▸ **RECORDS SUPPLIED**:
-- ==== Sys2Proof/Machine/KtuCheck.lean ====
section
/-! DEFINITION. The digest engine and the pattern unit of a KTU (R534 to R551). -/

namespace Sys2Proof.Machine

/-! ### The set digest (R534, R535) -/

/-- R534: the prime 2^61 − 1. -/
def digestP : Nat := 2 ^ 61 - 1

/-- R534: the ten 56-bit chunks of a line and its offset. -/
def lineChunks (data : BitVec 512) (offset : BitVec 48) : List Nat :=
  let v := data.toNat + offset.toNat * 2 ^ 512
  (List.range 10).map (fun i => v / 2 ^ (56 * i) % 2 ^ 56)

/-- R534: the sum of c_i k^(i+1) modulo p. -/
def lanePoly (key : Nat) (cs : List Nat) : Nat := cs.foldr (fun c y => (c + y) * key % digestP) 0

/-- R534: what a line adds to a lane. -/
def laneAdd (key s : Nat) (cs : List Nat) : Nat :=
  let z := (lanePoly key cs + s) % digestP
  z * z % digestP * z % digestP

/-- R535: the four key words lie in their ranges. -/
def keysOk (k0 s0 k1 s1 : Nat) : Bool :=
  let ok (lo v : Nat) : Bool := decide (lo ≤ v) && decide (v ≤ digestP - 1)
  ok 2 k0 && ok 1 s0 && ok 2 k1 && ok 1 s1

/-! ### Digest epochs (R536 to R540) -/

/-- A digest region. -/
def Ktu.region (k : Ktu) (r : Nat) : DigRegion := Tbl.get ({} : DigRegion) r k.check.regions

/-- Replace a digest region. -/
def Ktu.setRegion (k : Ktu) (r : Nat) (g : DigRegion) : Ktu :=
  { k with check := { k.check with regions := Tbl.set ({} : DigRegion) r g k.check.regions } }

/-- The epoch of a region ends without a DIGEST (R540). -/
def DigRegion.idle (g : DigRegion) : DigRegion := { g with phase := 0 }

/-- The tick at which an epoch accepted now would open: the first fired after. -/
def Ktu.nextTick (k : Ktu) : Nat :=
  match k.time.lastFired with
  | some n => n + 1
  | none => k.tickNs / max k.periodNs 1 + 1

/-- R537: DIGEST_CTRL op open, from an issuer; answers the command's status. -/
def Ktu.digestOpen (k : Ktu) (issuer : Nat) (p : DigestOpen) : Ktu × Nat :=
  let r := p.region.toNat
  if p.region.toNat ≥ 64 ∨ ¬ p.reservedZero then (k.raise KReg.DIG_EVT_refused, 1)
  else if issuer ≠ fleet ∧ issuer ≠ k.get KReg.DIG_OWNr_owner r then (k.raise KReg.DIG_EVT_refused, 3)
  else
    let g := k.region r
    if ¬ keysOk p.k0.toNat p.s0.toNat p.k1.toNat p.s1.toNat ∨ p.epoch.toNat ≤ g.lastEpoch ∨ g.phase ≠ 0 ∨
        p.close.toNat ≤ k.nextTick then (k.raise KReg.DIG_EVT_refused, 1)
    else
      (k.setRegion r { g with phase := 1, epoch := p.epoch.toNat, close := p.close.toNat, k0 := p.k0.toNat,
                              s0 := p.s0.toNat, k1 := p.k1.toNat, s1 := p.s1.toNat, lines := 0, d0 := 0, d1 := 0 }, 7)

/-- R537: DIGEST_CTRL op abandon, from an issuer; answers the command's status. -/
def Ktu.digestAbandon (k : Ktu) (issuer : Nat) (region : BitVec 8) (reservedZero : Bool) : Ktu × Nat :=
  let r := region.toNat
  if r ≥ 64 ∨ ¬ reservedZero then (k.raise KReg.DIG_EVT_refused, 1)
  else if issuer ≠ fleet ∧ issuer ≠ k.get KReg.DIG_OWNr_owner r then (k.raise KReg.DIG_EVT_refused, 3)
  else (k.setRegion r (k.region r).idle, 0)

/-- R534, R538: a line on a tap. -/
def Ktu.digestLine (k : Ktu) (tap : Fin 4) (r : BitVec 6) (offset : BitVec 48) (data : BitVec 512) : Ktu :=
  if k.masked k.pins.straps.digDom ∨ ¬ bitOf (k.get KReg.DIG_CTRL_tap_en) tap.val then k
  else
    let g := k.region r.toNat
    if g.phase = 2 then
      let cs := lineChunks data offset
      k.setRegion r.toNat { g with d0 := (g.d0 + laneAdd g.k0 g.s0 cs) % digestP,
                                   d1 := (g.d1 + laneAdd g.k1 g.s1 cs) % digestP, lines := (g.lines + 1) % 2 ^ 48 }
    else k.count KReg.DIG_IDLE_lines

/-- R539: an epoch closes on the firing edge of tick n: its DIGEST is sent. -/
def Ktu.closeRegion (n : Nat) (k : Ktu) (r : Nat) : Ktu :=
  let g := k.region r
  if g.phase = 2 ∧ g.close ≤ n then
    let m : DigestMsg :=
      { addr := k.addr, region := BitVec.ofNat 6 r, epoch := BitVec.ofNat 32 g.epoch, tick := BitVec.ofNat 48 n,
        lines := BitVec.ofNat 48 g.lines, digest := BitVec.ofNat 128 (g.d0 + g.d1 * 2 ^ 64) }
    ((k.setRegion r g.idle).sendUp (.digest m)).raise KReg.DIG_EVT_closed
  else k

/-- R537: a pending epoch opens on the firing edge of a tick. -/
def Ktu.openRegion (k : Ktu) (r : Nat) : Ktu :=
  let g := k.region r
  if g.phase = 1 then k.setRegion r { g with phase := 2, lastEpoch := g.epoch, lines := 0, d0 := 0, d1 := 0 } else k

/-- R540: an open epoch is abandoned without a command. -/
def Ktu.interruptRegion (k : Ktu) (r : Nat) : Ktu :=
  if (k.region r).phase = 2 then (k.setRegion r (k.region r).idle).raise KReg.DIG_EVT_interrupted else k

/-- R540: an uncorrectable error in the accumulator of region r. -/
def Ktu.digestUe (k : Ktu) (r : Nat) : Ktu :=
  (if (k.region r).phase = 2 then k.setRegion r (k.region r).idle else k).raise KReg.DIG_EVT_ecc_ue

/-- R540: the owner of region r changes at a boundary. -/
def Ktu.regionOwnerChange (k : Ktu) (r new : Nat) : Ktu := (k.interruptRegion r).put KReg.DIG_OWNr_owner new r

/-! ### Patterns (R547 to R550) -/

/-- Replace the pattern runs. -/
def Ktu.setRuns (k : Ktu) (l : List PatRun) : Ktu := { k with check := { k.check with runs := l } }

/-- Replace the run of a command. -/
def Ktu.updateRun (k : Ktu) (r : PatRun) : Ktu :=
  k.setRuns (k.check.runs.map (fun x => if x.cmdId = r.cmdId then r else x))

/-- R549: end a run with a status and send its PATTERN_RESULT; the digest is zero for statuses 2 to 4. -/
def Ktu.endRun (k : Ktu) (r : PatRun) (status : Nat) : Ktu :=
  let dig := if status ≤ 1 then r.d0 + r.d1 * 2 ^ 64 else 0
  let m : PatternResultMsg :=
    { addr := k.addr, cmdId := BitVec.ofNat 32 r.cmdId, patternId := r.run.patternId, status := BitVec.ofNat 8 status,
      domain := r.run.domain, digest := BitVec.ofNat 128 dig,
      tick := if r.startedAt = 0 then r.run.start else BitVec.ofNat 48 r.startedAt }
  let k := k.setRuns (k.check.runs.filter (fun x => x.cmdId ≠ r.cmdId))
  ((k.sendUp (.patternResult m)).raise KReg.PAT_EVT_ended (2 ^ status)).count KReg.PAT_RUNS_count

/-- R547: the window of a domain in force: first tick and length. -/
def Ktu.window (k : Ktu) (d : Nat) : Nat × Nat := (Tbl.get 0 (2 * d) k.check.win, Tbl.get 0 (2 * d + 1) k.check.win)

/-- R547: a tick lies inside the window of a domain. -/
def Ktu.inWindow (k : Ktu) (d n : Nat) : Bool :=
  let (f, l) := k.window d
  decide (f ≤ n) && decide (n < f + l)

/-- R549: make a run active. -/
def Ktu.startRun (k : Ktu) (r : PatRun) : Ktu :=
  let r' := { r with active := true, due := false, startedAt := k.firedNum, index := 0, d0 := 0, d1 := 0 }
  (k.updateRun r').put KReg.PAT_ID_pattern_id r.run.patternId.toNat

/-- R549: with no run active, the first due run starts, or ends interrupted if its domain is masked. -/
def Ktu.startDue (k : Ktu) : Ktu :=
  if k.check.runs.any (·.active) then k
  else
    match k.check.runs.find? (·.due) with
    | none => k
    | some r => if k.masked r.run.domain then k.endRun r 2 else k.startRun r

/-- R547, R549: tick n fires, for a run that waits: it becomes due, or is not admitted. -/
def Ktu.dueRun (n : Nat) (k : Ktu) (r : PatRun) : Ktu :=
  if r.active ∨ r.due ∨ n < r.run.start.toNat then k
  else if k.inWindow r.run.domain.val r.run.start.toNat ∧ k.inWindow r.run.domain.val n then
    k.updateRun { r with due := true }
  else k.endRun r 4

/-- R547: a running pattern is stopped on the first tick outside its window. -/
def Ktu.stopRun (n : Nat) (k : Ktu) (r : PatRun) : Ktu :=
  if (r.active ∨ r.due) ∧ ¬ k.inWindow r.run.domain.val n then k.endRun r 4 else k

/-- R547: windows written since the last boundary take effect. -/
def Ktu.applyWindows (k : Ktu) : Ktu :=
  let k := k.check.winNext.foldl (fun k d =>
    let first := k.get KReg.PAT_WINd_LO_first_lo d + k.get KReg.PAT_WINd_HI_first_hi d * 2 ^ 32
    let w := Tbl.set 0 (2 * d) first k.check.win
    { k with check := { k.check with win := Tbl.set 0 (2 * d + 1) (k.get KReg.PAT_WINd_HI_length d) w } }) k
  { k with check := { k.check with winNext := [] } }

/-- R547, R549: what tick n does to pattern runs. -/
def Ktu.patternTick (n : Nat) (k : Ktu) : Ktu :=
  let k := k.applyWindows
  let k := k.check.runs.foldl (Ktu.stopRun n) k
  (k.check.runs.foldl (Ktu.dueRun n) k).startDue

/-- R550: interrupt every active run whose domain satisfies a test. -/
def Ktu.interruptRuns (k : Ktu) (hit : Nat → Bool) : Ktu :=
  (k.check.runs.foldl (fun k r => if r.active ∧ hit r.run.domain.val then k.endRun r 2 else k) k).startDue

/-- R548: the checks of a PATTERN_RUN payload. -/
def Ktu.runValid (k : Ktu) (p : PatternRun) : Bool :=
  p.patternId ≠ 0 && p.reservedZero && decide (1 ≤ p.words.length) && decide (p.words.length ≤ 1024) &&
  p.timeout ≠ 0 && keysOk p.k0.toNat p.s0.toNat p.k1.toNat p.s1.toNat &&
  (match k.time.lastFired with
   | some n => decide (n < p.start.toNat)
   | none => true)

/-- R548: a PATTERN_RUN command; answers its status. -/
def Ktu.patternRun (k : Ktu) (cmdId : Nat) (p : PatternRun) : Ktu × Nat :=
  if ¬ k.runValid p then (k, 1)
  else if k.check.runs.length ≥ 2 then (k, 2)
  else (k.setRuns (k.check.runs ++ [{ cmdId := cmdId, run := p }]), 7)

/-- R549, R550: a response on pat_rsp. -/
def Ktu.patternResponse (k : Ktu) (rsp : BitVec 64) : Ktu :=
  if k.masked k.pins.straps.patDom then k
  else
    match k.check.runs.find? (·.active) with
    | none => k
    | some r =>
      if rsp.getLsbD 63 then (k.endRun r 3).startDue
      else
        let cs := lineChunks (BitVec.ofNat 512 (rsp.toNat % 2 ^ 63)) (BitVec.ofNat 48 (64 * r.index))
        let r' := { r with index := r.index + 1,
                           d0 := (r.d0 + laneAdd r.run.k0.toNat r.run.s0.toNat cs) % digestP,
                           d1 := (r.d1 + laneAdd r.run.k1.toNat r.run.s1.toNat cs) % digestP }
        if r'.index < r.run.words.length then
          k.updateRun r'
        else
          let same := r'.d0 + r'.d1 * 2 ^ 64 = r.run.expected.toNat
          (k.endRun r' (if r.run.compare ∧ ¬ same then 1 else 0)).startDue

/-- R550: no response within word_timeout_us. -/
def Ktu.patternTimeout (k : Ktu) : Ktu :=
  match k.check.runs.find? (·.active) with
  | none => k
  | some r => (k.endRun r 3).startDue

end Sys2Proof.Machine
end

▸ **EXERCISE REQUIREMENTS**:
In the listing above, locate the line with "((k.sendUp (.patternResult m)).raise" and the line with "def Ktu.dueRun (n", then extract exactly those lines and every line between them, and nothing more.

▸ **SOLUTION TO THIS TASK**:
  ((k.sendUp (.patternResult m)).raise KReg.PAT_EVT_ended (2 ^ status)).count KReg.PAT_RUNS_count

/-- R547: the window of a domain in force: first tick and length. -/
def Ktu.window (k : Ktu) (d : Nat) : Nat × Nat := (Tbl.get 0 (2 * d) k.check.win, Tbl.get 0 (2 * d + 1) k.check.win)

/-- R547: a tick lies inside the window of a domain. -/
def Ktu.inWindow (k : Ktu) (d n : Nat) : Bool :=
  let (f, l) := k.window d
  decide (f ≤ n) && decide (n < f + l)

/-- R549: make a run active. -/
def Ktu.startRun (k : Ktu) (r : PatRun) : Ktu :=
  let r' := { r with active := true, due := false, startedAt := k.firedNum, index := 0, d0 := 0, d1 := 0 }
  (k.updateRun r').put KReg.PAT_ID_pattern_id r.run.patternId.toNat

/-- R549: with no run active, the first due run starts, or ends interrupted if its domain is masked. -/
def Ktu.startDue (k : Ktu) : Ktu :=
  if k.check.runs.any (·.active) then k
  else
    match k.check.runs.find? (·.due) with
    | none => k
    | some r => if k.masked r.run.domain then k.endRun r 2 else k.startRun r

/-- R547, R549: tick n fires, for a run that waits: it becomes due, or is not admitted. -/
def Ktu.dueRun (n : Nat) (k : Ktu) (r : PatRun) : Ktu :=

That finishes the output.